> **Task objective**: Please print the entries below exactly, from the line with "exact hj.2.1" through the line with "of a warp -/", including both of those lines and leaving out all others.

Content starts

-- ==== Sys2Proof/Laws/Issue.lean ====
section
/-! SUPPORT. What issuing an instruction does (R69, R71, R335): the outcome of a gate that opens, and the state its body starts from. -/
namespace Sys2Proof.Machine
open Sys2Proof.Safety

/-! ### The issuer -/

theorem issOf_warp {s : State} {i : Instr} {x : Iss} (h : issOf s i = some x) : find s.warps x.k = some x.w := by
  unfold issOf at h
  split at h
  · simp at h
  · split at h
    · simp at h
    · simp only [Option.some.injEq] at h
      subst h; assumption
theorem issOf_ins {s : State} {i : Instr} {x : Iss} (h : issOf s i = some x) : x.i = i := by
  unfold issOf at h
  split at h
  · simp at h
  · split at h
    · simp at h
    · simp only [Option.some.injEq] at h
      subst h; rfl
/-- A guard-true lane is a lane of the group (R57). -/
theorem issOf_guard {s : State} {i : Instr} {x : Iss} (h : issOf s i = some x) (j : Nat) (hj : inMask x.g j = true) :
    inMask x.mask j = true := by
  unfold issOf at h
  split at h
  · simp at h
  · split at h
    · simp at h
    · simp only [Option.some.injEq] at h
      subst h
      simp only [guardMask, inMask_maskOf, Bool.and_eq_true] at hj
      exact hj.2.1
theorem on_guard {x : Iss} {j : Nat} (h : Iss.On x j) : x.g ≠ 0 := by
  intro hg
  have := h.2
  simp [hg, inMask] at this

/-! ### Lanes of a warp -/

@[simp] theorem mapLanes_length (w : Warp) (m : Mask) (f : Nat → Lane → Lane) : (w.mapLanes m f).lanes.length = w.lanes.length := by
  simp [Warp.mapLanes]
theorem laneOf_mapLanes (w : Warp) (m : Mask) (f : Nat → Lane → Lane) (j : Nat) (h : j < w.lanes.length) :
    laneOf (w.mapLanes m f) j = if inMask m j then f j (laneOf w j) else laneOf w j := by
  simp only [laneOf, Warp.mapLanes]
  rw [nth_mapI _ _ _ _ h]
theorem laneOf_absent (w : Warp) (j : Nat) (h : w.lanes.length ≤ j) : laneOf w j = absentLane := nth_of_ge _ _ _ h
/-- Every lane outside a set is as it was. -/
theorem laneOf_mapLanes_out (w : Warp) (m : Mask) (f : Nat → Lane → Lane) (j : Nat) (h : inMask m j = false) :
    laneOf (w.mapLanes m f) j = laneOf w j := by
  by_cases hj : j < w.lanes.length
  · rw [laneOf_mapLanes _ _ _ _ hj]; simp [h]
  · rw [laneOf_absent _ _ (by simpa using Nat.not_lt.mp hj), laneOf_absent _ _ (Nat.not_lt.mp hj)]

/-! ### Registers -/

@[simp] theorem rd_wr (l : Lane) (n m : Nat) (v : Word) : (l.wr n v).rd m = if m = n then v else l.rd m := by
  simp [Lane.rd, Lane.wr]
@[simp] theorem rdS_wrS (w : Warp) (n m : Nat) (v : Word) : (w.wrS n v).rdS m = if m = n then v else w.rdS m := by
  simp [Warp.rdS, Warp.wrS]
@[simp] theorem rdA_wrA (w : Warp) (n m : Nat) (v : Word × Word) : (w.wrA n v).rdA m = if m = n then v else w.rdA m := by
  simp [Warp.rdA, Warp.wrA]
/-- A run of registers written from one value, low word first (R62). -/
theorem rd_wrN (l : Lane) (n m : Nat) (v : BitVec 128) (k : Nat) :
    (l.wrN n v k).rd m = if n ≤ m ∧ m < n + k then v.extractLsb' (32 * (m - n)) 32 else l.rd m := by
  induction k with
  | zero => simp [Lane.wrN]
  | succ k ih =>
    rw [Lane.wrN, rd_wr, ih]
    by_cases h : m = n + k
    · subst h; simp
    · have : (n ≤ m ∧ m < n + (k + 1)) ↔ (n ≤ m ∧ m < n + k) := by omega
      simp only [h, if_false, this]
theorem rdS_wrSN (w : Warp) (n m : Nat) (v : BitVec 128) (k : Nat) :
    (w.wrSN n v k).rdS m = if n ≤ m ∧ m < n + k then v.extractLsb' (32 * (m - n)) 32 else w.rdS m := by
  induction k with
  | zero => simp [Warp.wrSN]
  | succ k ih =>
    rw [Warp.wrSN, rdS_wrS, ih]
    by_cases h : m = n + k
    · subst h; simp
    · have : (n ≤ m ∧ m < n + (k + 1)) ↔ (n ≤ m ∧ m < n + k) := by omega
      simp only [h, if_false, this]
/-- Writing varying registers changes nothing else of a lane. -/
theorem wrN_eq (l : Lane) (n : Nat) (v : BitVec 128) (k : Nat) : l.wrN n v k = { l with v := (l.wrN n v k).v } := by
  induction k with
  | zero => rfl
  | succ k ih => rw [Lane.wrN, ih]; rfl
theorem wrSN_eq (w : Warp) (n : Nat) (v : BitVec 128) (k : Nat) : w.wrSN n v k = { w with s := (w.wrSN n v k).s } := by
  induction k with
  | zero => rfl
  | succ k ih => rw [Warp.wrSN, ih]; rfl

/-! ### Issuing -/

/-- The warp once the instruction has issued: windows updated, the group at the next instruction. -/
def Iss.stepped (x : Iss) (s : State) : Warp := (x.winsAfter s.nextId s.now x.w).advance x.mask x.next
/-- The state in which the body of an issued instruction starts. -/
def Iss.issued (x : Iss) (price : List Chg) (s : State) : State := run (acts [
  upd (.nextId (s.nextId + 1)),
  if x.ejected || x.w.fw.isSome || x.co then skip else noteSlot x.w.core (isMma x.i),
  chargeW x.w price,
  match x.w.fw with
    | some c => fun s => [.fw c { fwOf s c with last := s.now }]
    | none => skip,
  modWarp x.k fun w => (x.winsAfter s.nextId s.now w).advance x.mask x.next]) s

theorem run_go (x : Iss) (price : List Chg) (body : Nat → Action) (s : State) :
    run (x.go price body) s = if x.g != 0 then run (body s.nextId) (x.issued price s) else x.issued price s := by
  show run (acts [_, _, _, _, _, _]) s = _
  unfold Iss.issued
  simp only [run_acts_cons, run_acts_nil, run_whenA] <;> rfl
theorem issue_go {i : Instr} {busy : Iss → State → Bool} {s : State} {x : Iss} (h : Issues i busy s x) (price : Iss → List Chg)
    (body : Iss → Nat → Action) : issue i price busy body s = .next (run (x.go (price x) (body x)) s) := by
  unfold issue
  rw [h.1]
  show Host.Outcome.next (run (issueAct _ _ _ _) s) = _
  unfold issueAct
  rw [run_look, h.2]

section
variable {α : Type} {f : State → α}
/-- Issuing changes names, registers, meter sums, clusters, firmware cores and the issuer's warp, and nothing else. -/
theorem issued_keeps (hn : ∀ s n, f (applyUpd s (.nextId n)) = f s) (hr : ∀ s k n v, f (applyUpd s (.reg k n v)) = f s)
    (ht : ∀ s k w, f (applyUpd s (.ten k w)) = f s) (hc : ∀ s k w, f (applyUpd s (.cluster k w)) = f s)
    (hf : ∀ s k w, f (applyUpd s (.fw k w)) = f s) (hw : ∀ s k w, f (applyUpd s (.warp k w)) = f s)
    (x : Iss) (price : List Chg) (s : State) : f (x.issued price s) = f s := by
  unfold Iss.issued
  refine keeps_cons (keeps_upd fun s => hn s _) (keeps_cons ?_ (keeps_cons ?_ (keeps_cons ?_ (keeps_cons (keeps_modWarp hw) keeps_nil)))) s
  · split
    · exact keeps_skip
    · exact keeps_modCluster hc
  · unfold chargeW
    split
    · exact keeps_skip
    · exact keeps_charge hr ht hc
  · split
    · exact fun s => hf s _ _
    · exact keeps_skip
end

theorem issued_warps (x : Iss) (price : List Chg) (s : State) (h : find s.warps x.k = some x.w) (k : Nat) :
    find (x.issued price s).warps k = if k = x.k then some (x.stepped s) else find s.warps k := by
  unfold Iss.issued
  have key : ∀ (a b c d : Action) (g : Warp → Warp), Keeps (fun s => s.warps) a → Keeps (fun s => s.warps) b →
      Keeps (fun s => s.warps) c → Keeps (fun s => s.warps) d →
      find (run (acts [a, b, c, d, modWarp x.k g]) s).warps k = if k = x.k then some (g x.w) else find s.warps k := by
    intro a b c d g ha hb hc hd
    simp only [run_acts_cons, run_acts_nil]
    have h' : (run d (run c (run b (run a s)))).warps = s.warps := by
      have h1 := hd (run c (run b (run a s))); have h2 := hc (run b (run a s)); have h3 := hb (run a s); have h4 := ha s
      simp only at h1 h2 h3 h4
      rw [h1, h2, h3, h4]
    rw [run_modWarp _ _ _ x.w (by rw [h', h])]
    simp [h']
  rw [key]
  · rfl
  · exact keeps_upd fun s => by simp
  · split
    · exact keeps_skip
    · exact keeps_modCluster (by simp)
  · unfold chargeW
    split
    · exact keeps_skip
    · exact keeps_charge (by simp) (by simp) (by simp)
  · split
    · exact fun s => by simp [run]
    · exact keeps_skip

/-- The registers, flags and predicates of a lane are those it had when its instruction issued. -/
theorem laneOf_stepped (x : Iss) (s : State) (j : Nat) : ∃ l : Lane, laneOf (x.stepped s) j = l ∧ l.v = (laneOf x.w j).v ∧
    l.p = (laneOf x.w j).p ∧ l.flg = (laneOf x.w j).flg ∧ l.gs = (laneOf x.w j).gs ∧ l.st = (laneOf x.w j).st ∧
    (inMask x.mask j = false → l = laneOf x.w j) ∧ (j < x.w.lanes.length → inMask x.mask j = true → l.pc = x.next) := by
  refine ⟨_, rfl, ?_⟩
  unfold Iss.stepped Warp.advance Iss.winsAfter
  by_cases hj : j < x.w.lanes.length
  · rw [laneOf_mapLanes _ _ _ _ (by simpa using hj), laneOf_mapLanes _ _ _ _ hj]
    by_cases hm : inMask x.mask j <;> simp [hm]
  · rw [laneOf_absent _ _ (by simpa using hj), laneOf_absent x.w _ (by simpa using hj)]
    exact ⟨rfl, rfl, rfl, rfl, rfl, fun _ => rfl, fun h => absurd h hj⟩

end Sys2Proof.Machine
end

Content ends

> **Response for this exercise**:
      exact hj.2.1
theorem on_guard {x : Iss} {j : Nat} (h : Iss.On x j) : x.g ≠ 0 := by
  intro hg
  have := h.2
  simp [hg, inMask] at this

/-! ### Lanes of a warp -/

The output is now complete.